I found this reading very engaging and insightful into the history and development of GIS programming. I have little to no prior experience with GIS and so my initial understanding of it was that it was used as a mapping software to create physical maps that represented various data inputs for geography and similar fields of study. However, from reading this chapter I now know it is so much more than just this. I liked that the author gave much of the theoretical processes behind why GIS came to be and what struggles and innovations allowed for GIS to evolve from hand done cartography which helped me understand why and how GIS software should be used. I learned that GIS software alone is not a one stop shop for theoretical problem solving but rather a tool to pair with human understanding of all the other nuances that affect a given issue.
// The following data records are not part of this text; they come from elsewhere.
-- ==== Sys2Proof/Machine/Transc.lean ====
section
/-! DEFINITION. The functions EXP, LOG, TANH, SIGMOID and ERF of R162: "the exact function value correctly rounded".
Each is enclosed in an interval of fixed-point numbers with p fraction bits; both ends are rounded to FP32, and when they
agree that is the answer; otherwise p grows. The exact cases (R164) are answered before. The enclosure's half width is
2^(−p) by construction: the working precision carries 400 guard bits. No value other than the exact cases lies on a rounding boundary
(Lindemann: the functions are transcendental at non-zero algebraic arguments), so the growth ends; the fuel is a bound on
it (DEDUCED). -/

namespace Sys2Proof.Machine

/-- Fixed-point product with w fraction bits. -/
def fxMul (w : Nat) (a b : Int) : Int := a * b / ((2 ^ w : Nat) : Int)

/-- Σ_{i<n} t_i with t_0 = t and t_{i+1} = t_i × r / (i + 1): the exponential series. -/
def expSeries (w : Nat) (r : Int) : Nat → Nat → Int → Int → Int
  | 0, _, _, acc => acc
  | n + 1, i, t, acc =>
    if t = 0 then acc
    else expSeries w r n (i + 1) (fxMul w t r / ((i : Int) + 1)) (acc + t)

/-- Σ_{i} z^(2i+1)/(2i+1): atanh z, with z2 = z². -/
def atanhSeries (w : Nat) (z2 : Int) : Nat → Nat → Int → Int → Int
  | 0, _, _, acc => acc
  | n + 1, i, t, acc =>
    if t = 0 then acc
    else atanhSeries w z2 n (i + 1) (fxMul w t z2) (acc + t / (2 * (i : Int) + 1))

/-- ln 2 with w fraction bits: 2 atanh(1/3). -/
def ln2Fx (w : Nat) : Int :=
  let z : Int := ((2 ^ w : Nat) : Int) / 3
  2 * atanhSeries w (fxMul w z z) w 0 z 0

/-- Σ (−1)^i (1/k)^(2i+1)/(2i+1): arctan(1/k). -/
def atanInvSeries (k : Int) : Nat → Nat → Int → Int → Int
  | 0, _, _, acc => acc
  | n + 1, i, t, acc =>
    if t = 0 then acc
    else atanInvSeries k n (i + 1) (t / (k * k))
      (if i % 2 = 0 then acc + t / (2 * (i : Int) + 1) else acc - t / (2 * (i : Int) + 1))

/-- π with w fraction bits (Machin). -/
def piFx (w : Nat) : Int :=
  let one : Int := ((2 ^ w : Nat) : Int)
  16 * atanInvSeries 5 w 0 (one / 5) 0 - 4 * atanInvSeries 239 w 0 (one / 239) 0

/-- A dyadic number as fixed point with w fraction bits, rounded down. -/
def toFx (w : Nat) (x : Int) (e : Int) : Int :=
  let s := e + (w : Int)
  if 0 ≤ s then x * ((2 ^ s.toNat : Nat) : Int) else x / ((2 ^ (-s).toNat : Nat) : Int)

/-- e^x with w fraction bits, x fixed point with |x| < 256. -/
def expFx (w : Nat) (x : Int) : Int :=
  let l2 := ln2Fx w
  let k := x / l2
  let r := x - k * l2
  let y := expSeries w r (w + 8) 0 ((2 ^ w : Nat) : Int) 0
  if 0 ≤ k then y * ((2 ^ k.toNat : Nat) : Int) else y / ((2 ^ (-k).toNat : Nat) : Int)

/-- ln of m × 2^e, m ≠ 0, with w fraction bits. -/
def lnFx (w : Nat) (m : Nat) (e : Int) : Int :=
  let l := m.log2
  let one : Int := ((2 ^ w : Nat) : Int)
  let y := toFx w (m : Int) (-(l : Int))
  let z := (y - one) * one / (y + one)
  ((l : Int) + e) * ln2Fx w + 2 * atanhSeries w (fxMul w z z) w 0 z 0

/-- Σ 2^i x^(2i+1) / (2i+1)!!: the positive series of erf. -/
def erfSeries (w : Nat) (x2 : Int) : Nat → Nat → Int → Int → Int
  | 0, _, _, acc => acc
  | n + 1, i, t, acc =>
    if t = 0 then acc
    else erfSeries w x2 n (i + 1) (2 * fxMul w t x2 / (2 * (i : Int) + 3)) (acc + t)

/-- erf x for 0 ≤ x < 4 with w fraction bits. -/
def erfFx (w : Nat) (x : Int) : Int :=
  let one : Int := ((2 ^ w : Nat) : Int)
  let x2 := fxMul w x x
  let s := erfSeries w x2 (8 * w) 0 x 0
  let rootPi : Int := (isqrt ((piFx w).toNat * 2 ^ w) : Nat)
  2 * fxMul w s (expFx w (-x2)) * one / rootPi

/-- tanh x for 0 ≤ x < 64 with w fraction bits. -/
def tanhFx (w : Nat) (x : Int) : Int :=
  let one : Int := ((2 ^ w : Nat) : Int)
  let t := expFx w (-2 * x)
  (one - t) * one / (one + t)

/-- 1/(1 + e^(−x)) for |x| < 256 with w fraction bits. -/
def sigmoidFx (w : Nat) (x : Int) : Int :=
  let one : Int := ((2 ^ w : Nat) : Int)
  one * one / (one + expFx w (-x))

/-- Rounds the value enclosed by f p with error below 2^(−p), p growing until both ends round alike. -/
def roundEnclosed (f : Nat → Int) : Nat → Nat → FVal
  | 0, p =>
    let v := f (p + 400)
    .fin (decide (v < 0)) v.natAbs (-((p + 400 : Nat) : Int))
  | n + 1, p =>
    let w := p + 400
    let v := f w
    let d : Int := ((2 ^ 400 : Nat) : Int)
    let lo := v - d
    let hi := v + d
    let fl := fun (x : Int) => FVal.fin (decide (x < 0)) x.natAbs (-(w : Int))
    if enc fp32 (fl lo) = enc fp32 (fl hi) then fl v else roundEnclosed f n (2 * p)

/-- The doublings of the precision that the enclosures may take, from 256 bits on. -/
def enclosureFuel : Nat := 6

/-- e^x (R162, R164). -/
def fExp : FVal → FVal
  | .nan => .nan
  | .inf a => if a then .fin false 0 0 else .inf false
  | .fin a m e =>
    if m = 0 then fOne
    else if magLe 128 0 m e then (if a then .fin false 1 (-200) else .fin false 1 200)
    else roundEnclosed (fun w => expFx w (toFx w (sgn a m) e)) enclosureFuel 256

/-- ln x (R162, R164). -/
def fLog : FVal → FVal
  | .nan => .nan
  | .inf a => if a then .nan else .inf false
  | .fin a m e =>
    if m = 0 then .inf true
    else if a then .nan
    else if magLe m e 1 0 && magLe 1 0 m e then .fin false 0 0
    else roundEnclosed (fun w => lnFx w m e) enclosureFuel 256

/-- tanh x (R162, R164). -/
def fTanh : FVal → FVal
  | .nan => .nan
  | .inf a => .fin a 1 0
  | .fin a m e =>
    if m = 0 then .fin a 0 e
    else if magLe 64 0 m e then .fin a 1 0
    else match roundEnclosed (fun w => tanhFx w (toFx w (m : Int) e)) enclosureFuel 256 with
      | .fin _ k q => .fin a k q
      | v => v

/-- 1/(1 + e^(−x)) (R162, R164). -/
def fSigmoid : FVal → FVal
  | .nan => .nan
  | .inf a => if a then .fin false 0 0 else fOne
  | .fin a m e =>
    if m = 0 then .fin false 1 (-1)
    else if magLe 200 0 m e then (if a then .fin false 1 (-200) else fOne)
    else roundEnclosed (fun w => sigmoidFx w (toFx w (sgn a m) e)) enclosureFuel 256

/-- erf x (R162, R164). -/
def fErf : FVal → FVal
  | .nan => .nan
  | .inf a => .fin a 1 0
  | .fin a m e =>
    if m = 0 then .fin a 0 e
    else if magLe 4 0 m e then .fin a 1 0
    else match roundEnclosed (fun w => erfFx w (toFx w (m : Int) e)) enclosureFuel 256 with
      | .fin _ k q => .fin a k q
      | v => v

end Sys2Proof.Machine
end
I also learned that GIS has an almost infinite amount of applications in our life, with the most interesting to me being its uses in agricultural transportation mapping as I would never imagine this being an application of GIS. I feel that the author in this chapter clarifies a lot of confusing topics about what GIS is effective for and what it should be used for and draws a sort of framework for its capabilities of data representation. The examples of GIS’ implications in farming are good examples of this as it shows many small areas where GIS can help such as identifying areas of a field that are not growing, but it has its limitations in these applications too which often is the point when human understanding and problem solving comes in to create a solution. Overall I found that this chapter gave me a very strong baseline understanding of what GIS is and how it can be used which will be crucial for this class.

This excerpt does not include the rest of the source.